The manufacturing PMI print rose to a 13-month high in February
However, the actual details are not so pretty or at least not as encouraging as what the rebound in the headline suggests.
Nearly half of the index's month-on-month gain was attributable to a deterioration in supplier delivery times, which is linked to supply chain disruption from the coronavirus outbreak in China. Markit also highlights that in the report:
The 'flash' seasonally adjusted Suppliers' Delivery Times Index was at 47.0 in February, down from 55.1 in January. A reading below 50 signals deterioration in supplier delivery times. In the calculation of the headline Manufacturing PMI, the supplier delivery times index is inverted.
Although there are positive signs with manufacturing output and new orders showing slower rates of decline, but it wasn't to say that there was significant improvement in those key areas that led to the strong reading today.
The euro can still take heart in the release no doubt, as it is doing now with EUR/USD rising to 1.0820 and just settling around 1.0813 currently.

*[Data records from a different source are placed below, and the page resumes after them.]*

/-- A DOWN link carries no reception, has its hold timer stopped and nothing still to send (R105, R108, R124, R137); a
stopped hold timer has a quantum in force of 0 (R134). -/
abbrev Link.restsDown (k : Link) : Prop :=
  (k.active = false → k.reception = none ∧ k.holdTimer = none ∧ k.outbox = []) ∧ (k.holdTimer = none → k.quantum = 0)

/-- Every link rests while it is DOWN. -/
abbrev State.linksRest (s : State) : Prop := ∀ l : Fin 8, s.links[l].restsDown

/-- Every exposure queue is in descending class (R147). -/
abbrev State.queuesDescend (s : State) : Prop :=
  ∀ h : Fin 4, s.heads[h].queue.Pairwise fun a b => b.cls ≤ a.cls

/-- Every defined format is valid (R29); a series that is not UNDEFINED names a defined one (R33); a slot that is not FREE
holds a fiche of such a series, with that series' format and a cell map of R × C cells (R43, R46). -/
abbrev State.slotsFit (s : State) : Prop :=
  (∀ i : Fin 4, ∀ f ∈ s.formats[i], f.inRange = true ∧ f.valid = true) ∧
  (∀ c : Fin 32, s.series[c].state ≠ .undefined → s.formats[s.series[c].format] ≠ none) ∧
  ∀ i : Fin 12, s.slots[i].state ≠ .free →
    s.series[s.slots[i].fiche.series].state ≠ .undefined ∧
    s.slots[i].format = s.series[s.slots[i].fiche.series].format ∧
    s.slots[i].cells.length = (s.slotFormat i).cellCount

/-- The limits on the slots (R41, R143): a series has at most one OPEN fiche; the fiche of one head lie on distinct sheets,
each below that head's next sheet index, which is at most its sheet count; and a head without a roll carries none. -/
abbrev State.slotsLimited (s : State) : Prop :=
  (∀ i j : Fin 12, s.slots[i].state = .opened → s.slots[j].state = .opened →
    s.slots[i].fiche.series = s.slots[j].fiche.series → i = j) ∧
  (∀ i j : Fin 12, s.slots[i].state ≠ .free → s.slots[j].state ≠ .free → headOf i = headOf j →
    s.slots[i].sheet = s.slots[j].sheet → i = j) ∧
  (∀ i : Fin 12, s.slots[i].state ≠ .free →
    s.slots[i].sheet < s.heads[headOf i].nextSheet ∧ s.heads[headOf i].state ≠ .noRoll) ∧
  ∀ h : Fin 4, s.heads[h].nextSheet ≤ s.heads[h].sheets

/-- A record has an image part in every state but EXPOSED, and the part's blocks are as many as the image needs, in
ascending order (R5, R129, R130). -/
abbrev Record.imageFits (r : Record) : Prop :=
  (r.image ≠ none ↔ r.state ≠ .exposed) ∧
  ∀ m ∈ r.image, m.blocks.Pairwise (· < ·) ∧ m.blocks.length = blockNeed m.width m.height

/-- The used blocks are those on the records' block lists, and no block stands on two lists (R128, R131). -/
abbrev State.blocksOwned (s : State) : Prop :=
  (∀ r ∈ s.records, r.imageFits) ∧
  (∀ b, b ∈ s.used ↔ ∃ r ∈ s.records, b ∈ blocksOf r.image) ∧
  s.records.Pairwise fun x y => ∀ b ∈ blocksOf x.image, b ∉ blocksOf y.image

But this isn't to say that the coronavirus isn't having an impact at all nor does it suggest a confirmed recovery in the German and euro area economy just yet.

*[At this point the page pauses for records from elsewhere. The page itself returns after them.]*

-- ==== Sys2Proof/WellFormed.lean ====
section
/-! DEFINITION. Which commands the outside can send. The types of the operands rule out every link, head, word and
dose integral that the part's connections cannot carry; what is left is checked here. -/

namespace Sys2Proof

/-- A frame whose length field gives the number of its payload bytes (R106). -/
def Frame.wellFormed (f : Frame) : Bool := f.payload.length == f.length.toNat

/-- The kinds of frame that have a row of their own beside BODY: SUBMIT-HEAD, SUBMIT-END and PROBE (section 11.6). -/
def kindHasOtherRow (kind : Byte) : Bool := kind == 0x01#8 || kind == 0x03#8 || kind == 0x04#8

/-- A command that the outside can send: a frame's length field counts its payload (R106), and the BODY row carries
no frame of a kind that has a row of its own. -/
def Instr.wellFormed : Instr → Bool
  | .submitHead _ f => f.wellFormed
  | .body _ kind f => f.wellFormed && !kindHasOtherRow kind
  | .submitEnd _ f => f.wellFormed
  | .probe _ f => f.wellFormed
  | .powerOn _ | .go _ | .portClear => true
  | .find _ _ _ | .findNext _ _ _ | .withdraw _ _ _ | .void _ _ _ => true
  | .rekey _ _ _ _ _ _ | .retireFiche _ _ _ => true
  | .setFormat _ _ _ _ _ _ _ _ _ | .readFormat _ | .tryFit _ _ _ => true
  | .setSeries _ _ _ _ _ _ | .readSeries _ | .clearSeries _ | .cutOffSeries _ | .reopenSeries _ _ => true
  | .closeFiche _ | .ficheStatus _ _ _ => true
  | .setAdmission _ _ _ _ _ _ | .readAdmission _ | .linkStatus _ | .setHold _ | .stagingStatus => true
  | .loadRoll _ _ _ _ | .unloadRoll _ | .headStart _ | .headStop _ | .headReset _ | .headStatus _ => true
  | .setTracker _ _ | .trackerStatus _ | .setDose _ _ _ | .doseStatus _ => true
  | .readEvents | .setEventEnables _ | .acknowledgeEvents _ | .readNotice | .readStatistics _ _ => true
  | .linkActive _ | .linkDown _ | .receptionTimerExpiry _ | .holdTimerExpiry _ => true
  | .serveWaitingLists | .entryTake _ | .transportArrival _ _ | .sheetCodeRead _ _ => true
  | .transportTimeout _ | .stageTimeout _ | .stageCompletion _ _ _ | .photocellReport _ _ | .jam _ => true

end Sys2Proof
end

Update: A bit of backstory here to the supplier delivery times index and why it is inverted (h/t @ QuantmSC2). This bit is particularly interesting:
"The Supplier Deliveries Index is a leading indicator and predictor of future growth or contraction. A rising Supplier Deliveries Index over time usually signals future supply problems. A decreasing Supplier Deliveries Index usually signals increased supply availability - and possibly decreased economic activity. If this index is not in sync with the direction of the PMI® or NMI®, one should not jump to conclusions until it is."